» Task to complete
Each line of the entries, from the first to the line containing "simp [beginCall, h.1, h.2]", is to be transcribed exactly as it stands; include no other lines.

» Stored data
-- ==== Sys2Proof/Laws/Calls.lean ====
section
/-! SUPPORT. What each shared operation of a call can do, once. -/

namespace Sys2Proof.Machine

/-- A call of a running stream. -/
theorem beginCall_runsAt {s : State} {c : Nat} (h : s.runsAt c)
    (k : Nat → Host.Outcome State Fault Refusal) :
    beginCall s k =
      if s.size < c then .refused .cursorPastEnd
      else if c = s.size then .next s.finish
      else k c := by
  simp [beginCall, h.1, h.2]

theorem beginCall_inside {s : State} {c : Nat} (h : s.runsAt c) (hc : c < s.size)
    (k : Nat → Host.Outcome State Fault Refusal) : beginCall s k = k c := by
  rw [beginCall_runsAt h, if_neg (by omega), if_neg (by omega)]

/-- A call that gives a next state either finds the cursor at the end or runs its body there. -/
theorem beginCall_eq_next {s s' : State} {k : Nat → Host.Outcome State Fault Refusal}
    (h : beginCall s k = .next s') :
    ∃ c, s.runsAt c ∧ (c = s.size ∧ s' = s.finish ∨ c < s.size ∧ k c = .next s') := by
  unfold beginCall at h
  split at h
  · cases h
  · cases h
  · next hr =>
    split at h
    · cases h
    · next c hc =>
      refine ⟨c, ⟨hr, hc⟩, ?_⟩
      split_ifs at h with h1 h2
      · cases h; exact .inl ⟨h2, rfl⟩
      · exact .inr ⟨by omega, h⟩

/-- A call refuses only a cursor past the end, or where its body does. -/
theorem beginCall_eq_refused {s : State} {r : Refusal}
    {k : Nat → Host.Outcome State Fault Refusal} (h : beginCall s k = .refused r) :
    ∃ c, s.runsAt c ∧
      (s.size < c ∧ r = .cursorPastEnd ∨ c < s.size ∧ k c = .refused r) := by
  unfold beginCall at h
  split at h
  · cases h
  · cases h
  · next hr =>
    split at h
    · cases h
    · next c hc =>
      refine ⟨c, ⟨hr, hc⟩, ?_⟩
      split_ifs at h with h1 h2
      · cases h; exact .inl ⟨h1, rfl⟩
      · exact .inr ⟨by omega, h⟩

/-- The end of a call with a tuple: `TruncatedInstruction` or `Ok`. -/
theorem completeCall_cases (s : State) (t : DecodedInstr) :
    (s.size < t.start + t.length ∧
      completeCall s t = .next (s.takeError (.truncatedInstruction t.shape s.size))) ∨
    (t.start + t.length ≤ s.size ∧ completeCall s t = .next (s.logTuple t)) := by
  unfold completeCall
  split_ifs with h
  · exact .inl ⟨h, rfl⟩
  · exact .inr ⟨by omega, rfl⟩

theorem completeCall_fits {s : State} {t : DecodedInstr} (h : t.start + t.length ≤ s.size) :
    completeCall s t = .next (s.logTuple t) := if_neg (by omega)

/-- The end of a call whose bytes are no instruction: `Done` or an error taken, never the reserved
one (R173). -/
theorem reportError_cases (s : State) (c : Nat) (e : DecodeError) :
    reportError s c e = .next s.finish ∨
    (∃ p m, e = .unrecognizedOpcode p m ∧
      reportError s c e = .next (s.takeError (.unrecognizedOpcode c p m))) ∨
    (∃ shape, e = .truncated shape ∧
      reportError s c e = .next (s.takeError (.truncatedInstruction shape s.size))) := by
  cases e with
  | endOfBuffer => exact .inl rfl
  | unrecognizedOpcode p m => exact .inr (.inl ⟨p, m, rfl, rfl⟩)
  | truncated shape => exact .inr (.inr ⟨shape, rfl, rfl⟩)

end Sys2Proof.Machine
end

» Result of the exercise
-- ==== Sys2Proof/Laws/Calls.lean ====
section
/-! SUPPORT. What each shared operation of a call can do, once. -/

namespace Sys2Proof.Machine

/-- A call of a running stream. -/
theorem beginCall_runsAt {s : State} {c : Nat} (h : s.runsAt c)
    (k : Nat → Host.Outcome State Fault Refusal) :
    beginCall s k =
      if s.size < c then .refused .cursorPastEnd
      else if c = s.size then .next s.finish
      else k c := by
  simp [beginCall, h.1, h.2]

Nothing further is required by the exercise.